English (151)  Dutch (5)  German (3)  Norwegian (3)  Danish (3)  Finnish (3)  Swedish (2)  French (1)  Catalan (1)  All (172)
Showing 1-5 of 151 (next | show all)
Just discovered this series (because of the movie about to release), and really enjoyed The Snowman. I felt it started off very exciting (couldn't put it down!), slowed down a little in the middle, but then ended strong!

I plan to read the other Harry Hole books in this series. ( )
  RebeccaGrose | Oct 21, 2017 |
As the film of Jo Nesbø’s quintessential police procedural The Snowman (2007) comes to the big screen, listening to the audio version is perhaps a dramatized alternative between reading this terrifying bestseller and seeing the film, which, if the critics are to be believed, is pretty much a bust.
The book begins in 1980 on “the day the snow came.” A clingy married woman and her lover have a final midday assignation while her young son waits outside in the car. A hint of menace, a sense of being watched, hangs over the scene. The watcher turns out to be nothing more than a snowman, but the boy says the snowman gave him a message: “We’re going to die.”
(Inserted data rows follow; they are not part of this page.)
-- ==== Sys2Proof/Machine/Eth.lean ====
section
/-! DEFINITION. Machine/Eth.lean: the Ethernet ports, PTP and MACsec (11_clocks_timebase_network_time.md R327 to R337). A frame is
its bytes without FCS and without protection; the layout of a PTP message is that of IEEE 1588-2019 (notes/assumptions/30.md). -/
namespace Sys2Proof.Machine

/-! ### Frames -/

/-- A number of `k` bytes from byte `i`, most significant byte first. -/
def beAt (f : List Byte) (i k : Nat) : Nat := ofBytes ((f.drop i).take k).reverse
/-- `f` with `k` bytes from byte `i` on replaced by a number, most significant byte first. -/
def bePut (f : List Byte) (i k v : Nat) : List Byte := f.take i ++ (toBytes k v).reverse ++ f.drop (i + k)

/-- Where the Ethertype of a frame stands, behind one 802.1Q tag or none. -/
def typeAt (f : List Byte) : Nat := if beAt f 12 2 = 0x8100 then 16 else 12
/-- Where the PTP message of a frame begins, when it carries one. -/
def ptpAt (f : List Byte) : Option Nat := if beAt f (typeAt f) 2 = 0x88F7 then some (typeAt f + 2) else none
/-- messageType of a PTP frame: 0 Sync, 1 Delay_Req, 2 Pdelay_Req, 3 Pdelay_Resp, 9 Delay_Resp, 10 Pdelay_Resp_Follow_Up. -/
def ptpType (f : List Byte) : Option Nat := (ptpAt f).map fun o => beAt f o 1 % 16
/-- A PTP event message. -/
def ptpEvent (f : List Byte) : Bool := match ptpType f with
  | some t => decide (t < 4)
  | none => false
/-- A PTP message over UDP, to port 319 or 320. -/
def ptpUdp (f : List Byte) : Bool :=
  let o := typeAt f + 2
  let port := fun i => beAt f i 2 == 319 || beAt f i 2 == 320
  (beAt f (o - 2) 2 == 0x0800 && beAt f (o + 9) 1 == 17 && port (o + 4 * (beAt f o 1 % 16) + 2)) ||
    (beAt f (o - 2) 2 == 0x86DD && beAt f (o + 6) 1 == 17 && port (o + 42))
def ptpSeq (f : List Byte) (o : Nat) : Nat := beAt f (o + 30) 2
def ptpTwoStep (f : List Byte) (o : Nat) : Bool := beAt f (o + 6) 1 / 2 % 2 == 1
/-- correctionField, in units of 2^-16 ns. -/
def ptpCorr (f : List Byte) (o : Nat) : Int := toInt 64 (beAt f (o + 8) 8)
def ptpAddCorr (f : List Byte) (o : Nat) (d : Int) : List Byte := bePut f (o + 8) 8 (ofInt 64 (ptpCorr f o + d))
/-- The timestamp in the body of a message, in units of 2^-16 ns. -/
def ptpStamp (f : List Byte) (o : Nat) : Int := (((beAt f (o + 34) 6 * 1000000000 + beAt f (o + 40) 4) * 65536 : Nat) : Int)

/-! ### Stamps (R330), in sixteenths of a nanosecond -/

def ETH_SA (p r an : Nat) : Nat := ETH_RXSA0 p r + 4 * an
def ETH_LPN (p r an : Nat) : Nat := ETH_RXLPN0 p r + 4 * an

/-- The fixed RX delay for the mode in use. -/
def State.ethFixRx (s : State) (p : Nat) : Nat := if s.on (ETH_CTL_MODE p) then 0x10E0 else 0x1060

/-- An ingress stamp of `q` quarters of a nanosecond at the GMII boundary, moved to the balls when TS_APPLY says so. -/
def State.ingress (s : State) (p q : Nat) : Int :=
  if s.on (ETH_CTL_TS_APPLY p) then (4 * q : Nat) - (s.ethFixRx p : Int) - toInt 16 (s.rd (ETH_TS_EXT_RX_EXT p)) else (4 * q : Nat)
/-- An egress stamp. -/
def State.egress (s : State) (p q : Nat) : Int :=
  if s.on (ETH_CTL_TS_APPLY p) then (4 * q : Nat) + 0x0BA8 + toInt 16 (s.rd (ETH_TS_EXT_TX_EXT p)) else (4 * q : Nat)

/-! ### Rings (R328) -/

def State.rxOwned (s : State) (p : Nat) : Nat :=
  let l := s.rd (ETH_RXR_LEN_LEN p)
  (s.rd (ETH_RX_TAIL_TAIL p) + l - s.rd (ETH_RX_HEAD_HEAD p)) % l
def State.txOwned (s : State) (p : Nat) : Nat :=
  let l := s.rd (ETH_TXR_LEN_LEN p)
  (s.rd (ETH_TX_TAIL_TAIL p) + l - s.rd (ETH_TX_HEAD_HEAD p)) % l
def State.rxDesc (s : State) (p : Nat) : Nat := 16 * (s.rd (ETH_RXR_BASE_ADDR p) + s.rd (ETH_RX_HEAD_HEAD p))
def State.txDesc (s : State) (p : Nat) : Nat := 16 * (s.rd (ETH_TXR_BASE_ADDR p) + s.rd (ETH_TX_HEAD_HEAD p))

/-- A write of TX_TAIL: refused when it would take a descriptor from the port, or names none. -/
def State.txTail (s : State) (p v : Nat) : State :=
  let t := s.wr (ETH_TX_TAIL_TAIL p) v
  if v < s.rd (ETH_TXR_LEN_LEN p) ∧ s.txOwned p ≤ t.txOwned p then t else s.reserved (ETH_TX_TAIL p)
def State.rxTail (s : State) (p v : Nat) : State :=
  let t := s.wr (ETH_RX_TAIL_TAIL p) v
  if v < s.rd (ETH_RXR_LEN_LEN p) ∧ s.rxOwned p ≤ t.rxOwned p then t else s.reserved (ETH_RX_TAIL p)

def execEthTxTailWrite (p : Fin 2) (v : BitVec 8) (s : State) : Out := .next (s.txTail p v.toNat)
def execEthRxTailWrite (p : Fin 2) (v : BitVec 8) (s : State) : Out := .next (s.rxTail p v.toNat)

/-- Source 12 for a completed descriptor. -/
def State.ethIrq (s : State) (p : Nat) : State := s.when (s.on (ETH_CTL_IRQ_EN p)) fun s => s.irq 12

/-- DMA stores bytes; descriptors and buffers lie in shared SRAM (R328). -/
def State.dmaPut (s : State) (a : Nat) (bs : List Byte) : State :=
  if inSram a && inSram (a + bs.length - 1) then s.putMem a bs else s.unmapped a

/-! ### Peer delay (R333) -/

/-- D of a completed exchange, given twice its value in units of 2^-16 ns: to the nearest sixteenth. -/
def State.pdelayDone (s : State) (p : Nat) (d2 : Int) : State :=
  let d := (d2 + 4096) / 8192
  let s := s.setEth p { s.eth p with pd := none }
  ((s.wr (PTP_PDLY_D p) (ofInt 24 (satI 24 d))).set1 (PTP_PDLY_VALID p)).bump (PTP_PCNT_PD_DONE p)

/-- A Pdelay_Resp or its Follow_Up arrives at `t` sixteenths. -/
def State.pdelayIn (s : State) (p : Nat) (f : List Byte) (t : Int) : State :=
  match ptpAt f, (s.eth p).pd with
  | some o, some r =>
    if !s.on PTP_CFG_EN || ptpSeq f o != r.seq then s
    else if ptpType f = some 3 then
      if ptpTwoStep f o then s.setEth p { s.eth p with pd := some { r with resp := some (t * 4096, ptpCorr f o, ptpStamp f o) } }
      else s.pdelayDone p ((t - r.t1) * 4096 - ptpCorr f o)
    else match r.resp with
      | some (t4, c, t2) =>
        if ptpType f = some 10 then s.pdelayDone p (t4 - r.t1 * 4096 - (ptpStamp f o - t2) - c - ptpCorr f o) else s
      | none => s
  | _, _ => s

def execPdelayTimeout (p : Fin 2) (s : State) : Out :=
  .next (s.when (s.ethRuns && (s.eth p).pd.isSome) fun s => (s.setEth p { s.eth p with pd := none }).bump (PTP_PCNT_PD_TO p))

/-! ### MACsec (R335, R336) -/

/-- An association has a key: its slot is installed and the vault can be used (16_security.md R436). -/
def State.keyed (s : State) (k : Nat) : Bool := s.vaultOk && s.sec.keys.any fun x => x.1 == k

/-- The receive channel of an SCI. -/
def State.rxSc (s : State) (p : Nat) (t : SecTag) : Option Nat :=
  (List.range 4).find? fun r => s.on (ETH_RXEN_EN p r) && s.reg (ETH_RX_SCI_LO p r) == t.sci.toNat % 2 ^ 32 &&
    s.reg (ETH_RX_SCI_HI p r) == t.sci.toNat / 2 ^ 32

/-- What verification says of a frame: dropped, verified. -/
def State.secRx (s : State) (p : Nat) (tag : Option SecTag) : Bool × Bool × State :=
  let strict := s.rd (ETH_MS_CTL_VALIDATE p) == 2
  let bad := fun s : State => s.bump (ETH_MS_CNT_BAD p)
  if !s.on (ETH_MS_CTL_EN p) || s.rd (ETH_MS_CTL_VALIDATE p) == 0 then (false, false, s)
  else match tag with
    | none => (strict, false, bad s)
    | some t =>
      match s.rxSc p t with
      | none => (strict, false, s.bump (ETH_MS_CNT2_NOSA p))
      | some r =>
        let an := t.an.val
        let lpn := s.reg (ETH_LPN p r an)
        if !(s.reg (ETH_SA p r an)).testBit 4 then (strict, false, s.bump (ETH_MS_CNT2_NOSA p))
        else if s.on (ETH_MS_CTL_REPLAY p) && decide (t.pn.toNat < lpn) then (true, false, s.bump (ETH_MS_CNT_LATE p))
        else if !(t.good && s.keyed (s.reg (ETH_SA p r an) % 16)) then (strict, false, bad s)
        else (false, true, s.setReg (ETH_LPN p r an) (min (2 ^ 32 - 1) (max lpn (t.pn.toNat + 1 - s.reg (ETH_MS_WIN p)))))

/-- A frame for transmission takes a packet number, or is discarded. The kinds of the faults are not stated. -/
def State.secTx (s : State) (p : Nat) : Bool × Option Nat × State :=
  let an := s.rd (ETH_MS_CTL_TX_AN p)
  if !s.on (ETH_MS_CTL_EN p) then (true, none, s)
  else if !(s.on (ETH_MS_TXSA_EN p an) && s.keyed (s.rd (ETH_MS_TXSA_KEY p an))) then (false, none, s.bump (ETH_MS_CNT2_NOSA p))
  else
    let pn := s.reg (ETH_MS_TXPN p an)
    if pn = 0xFFFFFFFF then (false, none, s.bump (ETH_MS_CNT2_PN_EXH p))
    else
      let s := s.setReg (ETH_MS_TXPN p an) (pn + 1)
      let post := fun (sev : Nat) (s : State) => (s.post srcETH p (s.freeNat 8) clsSECURITY sev ((s.drawn).freeNat 31)).drawn.drawn
      let s := s.when (pn + 1 == 0xF0000000) (post 0)
      (true, some pn, s.when (pn + 1 == 0xFFFFFFFF) (post 1))

/-! ### Receiving (R328, R329) -/

def State.ethAddr (s : State) (p : Nat) : Nat := s.reg (ETH_MAC_LO p) + s.rd (ETH_MAC_HI_ADDR p) * 2 ^ 32

/-- Forward a frame to the other port: it joins the frames waiting there, unless they leave no room in the transmit queue of 16 KiB
(01_architecture.md R22). -/
def State.ethForward (s : State) (p : Nat) (f : List Byte) (t : Int) : State :=
  let x := s.eth (1 - p)
  let used := (x.fwd.map fun y => y.frame.length).sum
  if 16384 < used + f.length then s.bump (ETH_CNT2_FWD_DROP p)
  else
    let s := s.setEth (1 - p) { x with fwd := x.fwd ++ [{ frame := f, t := t, add := s.rd (PTP_PDLY_USE_D p), ev := ptpEvent f }] }
    (s.bump (ETH_CNT2_FWD p)).when (ptpUdp f) fun s => s.bump PTP_CNT_NOCORR

/-- Deliver a frame to the next owned descriptor, or drop it. -/
def State.ethDeliver (s : State) (p : Nat) (f : List Byte) (t : Int) (verified fwd : Bool) : State :=
  if s.rxOwned p = 0 ∨ 1536 < f.length then s.bump (ETH_CNT_RX_DROP p)
  else
    let d := s.rxDesc p
    let q := (t / 4).toNat
    let (w2, w3, s) := if s.on PTP_CFG_EN then (q / 4 % 1000000000 + q % 4 * 2 ^ 30, q / 4 / 1000000000, s)
      else (s.freeNat 32, s.drawn.freeNat 32, s.drawn.drawn)
    let s := s.dmaPut (s.load d 4) f
    let w1 := f.length % 2048 + bit (ptpEvent f) * 2 ^ 17 + bit verified * 2 ^ 18 + bit fwd * 2 ^ 19
    let s := s.dmaPut (d + 4) (toBytes 4 w1 ++ toBytes 4 w2 ++ toBytes 4 w3)
    (s.wr (ETH_RX_HEAD_HEAD p) ((s.rd (ETH_RX_HEAD_HEAD p) + 1) % s.rd (ETH_RXR_LEN_LEN p))).ethIrq p

/-- A frame arrives on port `p`; its stamp is `q` quarters of a nanosecond of the timebase at the GMII boundary. -/
def State.ethReceive (s : State) (p q : Nat) (fcsOk : Bool) (tag : Option SecTag) (f : List Byte) : State :=
  s.when (s.ethRuns && s.on (ETH_CTL_EN p) && s.on (ETH_STAT_LINK p)) fun s =>
    if !fcsOk then s.bump (ETH_CNT_FCS_ERR p)
    else
      let t := s.ingress p q
      let (drop, ver, s) := s.secRx p tag
      if drop then s
      else
        let s := s.pdelayIn p f t
        let dst := fieldAt f 0 6
        let own := dst == s.ethAddr p
        let tcDrop := s.on PTP_CFG_EN && s.on PTP_CFG_TC_EN && s.on (ETH_CTL_FWD p) && s.rd PTP_CFG_TC_MODE == 0 &&
          (ptpType f == some 1 || ptpType f == some 9)
        let fwd := s.on (ETH_CTL_FWD p) && !own && beAt f 0 6 != 0x0180C200000E
        let mine := !s.on (ETH_CTL_FWD p) || own || fieldAt f 0 1 % 2 == 1
        s.when (!tcDrop) fun s =>
          let s := s.when fwd fun s => s.ethForward p f t
          s.when mine fun s => s.ethDeliver p f t ver fwd

def execEthFrameReceived (p : Fin 2) (q : Nat) (fcsOk : Bool) (tag : Option SecTag) (f : List Byte) (s : State) : Out :=
  .next (s.ethReceive p q fcsOk tag f)

/-! ### Sending (R328, R332 to R334, R336) -/

/-- A frame leaves: it is the last one sent. -/
def State.ethSent (s : State) (p : Nat) (f : List Byte) (pn : Option Nat) : State :=
  s.setEth p { s.eth p with last := f, lastPn := pn }

/-- A forwarded frame with its correction (R334). -/
def State.tcCorrect (s : State) (p : Nat) (x : EthFwd) (t : Int) : List Byte × State :=
  match ptpAt x.frame with
  | none => (x.frame, s)
  | some o =>
    let ty := beAt x.frame o 1 % 16
    let e2e := s.on PTP_CFG_TC_MODE
    if s.on PTP_CFG_EN && s.on PTP_CFG_TC_EN && s.on (ETH_CTL_FWD (1 - p)) && (ty == 0 || (ty == 1 && e2e)) then
      let add := if ty = 0 ∧ !e2e then x.add else 0
      (ptpAddCorr x.frame o ((t - x.t + (add : Nat)) * 4096), s.bump PTP_CNT_TC_CORR)
    else (x.frame, s)

/-- The next forwarded frame leaves: event messages first. -/
def State.sendFwd (s : State) (p : Nat) (t : Int) : State :=
  let l := (s.eth p).fwd
  match l.find? (·.ev) <|> l.head? with
  | none => s
  | some x =>
    let s := s.setEth p { s.eth p with fwd := l.erase x }
    let r := s.tcCorrect p x t
    let m := r.2.secTx p
    if m.1 then m.2.2.ethSent p r.1 m.2.1 else m.2.2

/-- One-step insertion, turnaround and t1 (R332, R333): the frame as it leaves, and the status. -/
def State.oneStep (s : State) (p d : Nat) (f : List Byte) (t : Int) : List Byte × Nat × State :=
  let w1 := s.load (d + 4) 4
  if w1 / 2 ^ 17 % 8 = 0 then (f, 0, s)
  else match ptpAt f with
    | none => (f, 2, s)
    | some o =>
      if !s.on PTP_CFG_EN then (f, 2, s)
      else
        let n := (t / 16).toNat
        let ty := beAt f o 1 % 16
        let f1 := if w1.testBit 17 && ty == 0 then
            ptpAddCorr (bePut (bePut f (o + 34) 6 (n / 1000000000)) (o + 40) 4 (n % 1000000000)) o (t % 16 * 4096)
          else f
        let t2 : Int := ((s.load (d + 12) 4 * 1000000000 + s.load (d + 8) 4 % 2 ^ 30) * 16 + s.load (d + 8) 4 / 2 ^ 30 * 4 : Nat)
        let f2 := if w1.testBit 19 && ty == 3 then ptpAddCorr f1 o ((t % (16000000000 * 2 ^ 32 : Nat) - t2) * 4096) else f1
        let s := s.when (w1.testBit 18 && ty == 2) fun s => s.setEth p { s.eth p with pd := some { seq := ptpSeq f o, t1 := t } }
        (f2, 0, s)

/-- The descriptor at HEAD is returned with a status. -/
def State.txReturn (s : State) (p st : Nat) : State :=
  let d := s.txDesc p
  let s := s.dmaPut (d + 4) (toBytes 4 (s.load (d + 4) 4 % 2 ^ 16 + s.load (d + 4) 4 / 2 ^ 17 % 8 * 2 ^ 17 + st * 2 ^ 28))
  (s.wr (ETH_TX_HEAD_HEAD p) ((s.rd (ETH_TX_HEAD_HEAD p) + 1) % s.rd (ETH_TXR_LEN_LEN p))).ethIrq p

/-- The frame of the next descriptor leaves. -/
def State.sendLocal (s : State) (p : Nat) (t : Int) : State :=
  s.when (s.txOwned p != 0) fun s =>
    let d := s.txDesc p
    let f := s.bytes (s.load d 4) (s.load (d + 4) 4 % 2048)
    let m := s.secTx p
    if m.1 then
      let r := m.2.2.oneStep p d f t
      (r.2.2.ethSent p r.1 m.2.1).txReturn p r.2.1
    else m.2.2.txReturn p 1

/-- A frame leaves port `p` at `q` quarters of a nanosecond at the GMII boundary: a forwarded one, or that of the next descriptor.
Forwarded event messages go before other local frames. -/
def State.ethSend (s : State) (p : Nat) (fwd : Bool) (q : Nat) : State :=
  s.when (s.ethRuns && s.on (ETH_CTL_EN p) && s.on (ETH_STAT_LINK p)) fun s =>
    let t := s.egress p q
    let localEv := s.load (s.txDesc p + 4) 4 / 2 ^ 17 % 8 != 0
    if fwd || ((s.eth p).fwd.any (·.ev) && !localEv) then s.sendFwd p t else s.sendLocal p t

def execEthFrameSent (p : Fin 2) (fwd : Bool) (q : Nat) (s : State) : Out := .next (s.ethSend p fwd q)

/-! ### Link (R327) -/

/-- The link comes up; `ok`: the partner offers 1000 Mbit/s full duplex, or negotiation is off. -/
def State.ethUp (s : State) (p : Nat) (ok : Bool) : State :=
  s.when (s.ethRuns && s.on (ETH_CTL_EN p)) fun s =>
    let s := s.set1 (ETH_STAT_PCS_SYNC p)
    if ok || !s.on (ETH_CTL_AN_EN p) then
      ((s.set1 (ETH_STAT_LINK p)).wr (ETH_STAT_AN_DONE p) (s.rd (ETH_CTL_AN_EN p))).clr (ETH_STAT_SPEED_ERR p)
    else (s.clr (ETH_STAT_LINK p)).set1 (ETH_STAT_SPEED_ERR p)

def execEthLinkUp (p : Fin 2) (ok : Bool) (s : State) : Out := .next (s.ethUp p ok)

def State.ethDown (s : State) (p : Nat) : State :=
  ((s.clr (ETH_STAT_LINK p)).clr (ETH_STAT_AN_DONE p)).clr (ETH_STAT_PCS_SYNC p)

def execEthLinkDown (p : Fin 2) (s : State) : Out := .next (s.ethDown p)

end Sys2Proof.Machine
end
The book then jumps to 2004, again November, again a first snowfall, and a missing woman, Birte Becker. She and her husband Filip also have a son. A snowman mysteriously appears on the Becker’s lawn.
The Snowman was the seventh outing for Nesbø’s prickly alcoholic detective, Harry Hole. Harry’s notoriety from capturing an Australian serial killer in book one (The Bat) haunts him in the Oslo department, making his superiors and colleagues reluctant to believe Harry’s contention that a serial killer is at work in Norway. The psychology of these interactions is strong. There’s a lapskaus (Norwegian stew) of grudging respect and desire to downplay another’s success—in short, all the petty office jealousies that interfere with getting work done.
A bright new transfer from the Bergen PD, Katrine Bratt, is assigned to work with Harry on the Birte Becker case. While he at first doubts her usefulness, her experience on the Bergen sex squad gives her good insight. They investigate cases of missing women going back a number of years, and Bratt discovers they all coincided with winter’s first snowfall. Another previously unrecognized common denominator is that a snowman stood near where each woman disappeared, an innocent symbol transformed into a diabolical observer.
The trope of settling first on one suspect, then having that theory demolished and settling on another, and so on, has become a bit hackneyed, though this is an excellent example of where it works well. When you are only 50 pages (or an hour) into a book and the police start saying they have their man, you know they’re wrong. Twists and turns inevitably lie ahead, with the real culprit laying down a succession of misleading clues. Nesbø is so clever with his logical traps that, even though you are sure they lie in wait, they’re still a surprise.
The Scandinavian setting is, basically Nordic noir. Snowy. Wet. Dark. And the story moves through the slush in a doggedly determined fashion, like Harry himself, without any of the literary attributes that help crime fiction rise above the genre.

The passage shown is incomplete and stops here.